Thursday, 24 May, 2012
Steve Burrow
Number of Participants / Visitors / Audience: 
To test the light levels that will be available in the proposed reconstructions of the Bryn Eryr roundhouses, due for construction at St Fagans in 2013.

Experience in the wattle and daub roundhouses built by Peter Reynolds at St Fagans in 1992 has shown that there interiors are very dark (see [link]). The Bryn Eryr roundhouses are similar in shape to the earlier versions - essentially they are cones planted in cylinders - but they differ in other respects. First, the walls are much thicker - 1.5m of clom, compared to just a few centimetres of wattle and daub - which will affect the spread of light into the interior. Second, Bryn Eryr consists of two roundhouse built against one another. For the purposes of visitor-flow a doorway will be built linking the two "rooms" which will also have an affect on light levels, as will the roof structure which bridges the two roof cones.

It was decided to build a model of Bryn Eryr to test how these factors will affect light fall within the buildings. This work was undertaken with the help and facilities of the Welsh School of Architecture.

The model
The model was built to a design produced by Gerallt Nash, Curator of Historic Buildings, St Fagans. It was constructed at 1:40 using thick card. Off-white card was used to reflect the whitewashed walls of the final buildings and black card to reflect a smoke-blackened roof space.

Fig 1. Architectural model of Bryn Eryr (Iron Age roundhouses) used in study.

In order to test different lighting possibilities, 8 x 40cm square windows were inserted around the circumference of each building, just below the top of the wall height.

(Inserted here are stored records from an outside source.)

/-- The memory that is the running context's program's own, by place and length: the local memories and window buffers of its partition, and what
its writable pages map, but for what a saved context maps too (R10, R127). -/
def State.ownMemory (s : State) : List (Nat × Nat) :=
  let others := s.saved.flatMap (fun v => s.mapped v.ctx (fun _ => true))
  (List.range s.nLe).map (fun le => (locPlace le 0, Config.localBytes)) ++ s.ctx.tiles.map (fun t => (winPlace t 0, 3 * 65536)) ++
  ((s.mapped s.ctx (fun e => e.wr && (!e.sup || !s.ctx.ownEntry))).filter (fun pa => !others.contains pa)).map (fun pa => (pa, 65536))

/-- Free bytes at place `a` up, by the counter `n`. -/
def freeBytes (n a len : Nat) : List Byte := (List.range len).map (fun k => Config.freeByte n (2 ^ 40 + a + k))

/-- The line at place `pa` with free data, the same as at its home (R10). -/
def Line.unspecify (n pa : Nat) (l : Line) : Line := { l with data := BitVec.ofNat 512 (leNat (freeBytes n pa 64)) }

/-- Place `pa` lies in one of the ranges. -/
def inRanges (own : List (Nat × Nat)) (pa : Nat) : Bool := own.any (fun r => decide (r.1 ≤ pa) && decide (pa < r.1 + r.2))

/-- A line of code fetched from the ranges `own` holds the free bytes that stand there. -/
def State.codeUnspecify (s : State) (own : List (Nat × Nat)) (n : Nat) (l : CodeLine) : CodeLine :=
  match (s.walk s.ctx.asid s.ctx.root (64 * l.va)).bind (fun e => e.place (64 * l.va)) with
  | some (.phys pa) => if l.asid == s.ctx.asid && inRanges own pa then { l with bytes := freeBytes n pa 64 } else l
  | _ => l

/-- The copies that a tile holds of lines in the ranges `own`, in its L1, its instruction cache and its sampler's cache, hold the free bytes that stand
at their homes. -/
def State.tileUnspecify (s : State) (own : List (Nat × Nat)) (n : Nat) (tl : Tile) : Tile :=
  { tl with
    icache := tl.icache.map (s.codeUnspecify own n)
    l1 := tl.l1.map (fun b => if inRanges own b.pa then
      { b with lines := Vector.ofFn (fun i => (b.lines[i]).unspecify n (b.pa + 64 * i.val)) } else b)
    sampler := tl.sampler.map (fun l => (l.1, if inRanges own (64 * l.1) then freeBytes n (64 * l.1) 64 else l.2)) }

/-- Where the running context's program has broken an obligation with no stated consequence, every value that it can see is unspecified (R10): those
in its registers, queues and memory, in whatever tile of its partition a copy stands, are free values before each step; a version changes by R150
alone (log entry 71). -/
def State.unspecify (s : State) : State :=
  if s.ctx.unspec then
    let r := s.freshFree
    let own := s.ownMemory
    { r.2 with
      tiles := s.tiles.map (fun t => (t.1, if s.ctx.tiles.contains t.1 then s.tileUnspecify own r.1 t.2 else t.2))
      mem := own.foldl (fun m p => Mem.writeN p.1 (freeBytes r.1 p.1 p.2) m) s.mem
      ctx := { s.ctx with elems := s.ctx.elems.map (fun e =>
        let x := e.2.unspecify (!s.ctx.ownEntry) r.1 (8192 * e.1)
        (e.1, { x with fetchBuf := x.fetchBuf.map (s.codeUnspecify own r.1) })) } }
  else s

These were designed to be blocked if necessary during testing.

Planned points of light entry into the building were: the two doorways, the eaves gap between roof and walls, the temporary windows. All unplanned gaps were sealed with tape.

During testing, the doorways of the model were cut away at a c. 45 degree angle on their inner face, to allow a greater light spread into the buildings.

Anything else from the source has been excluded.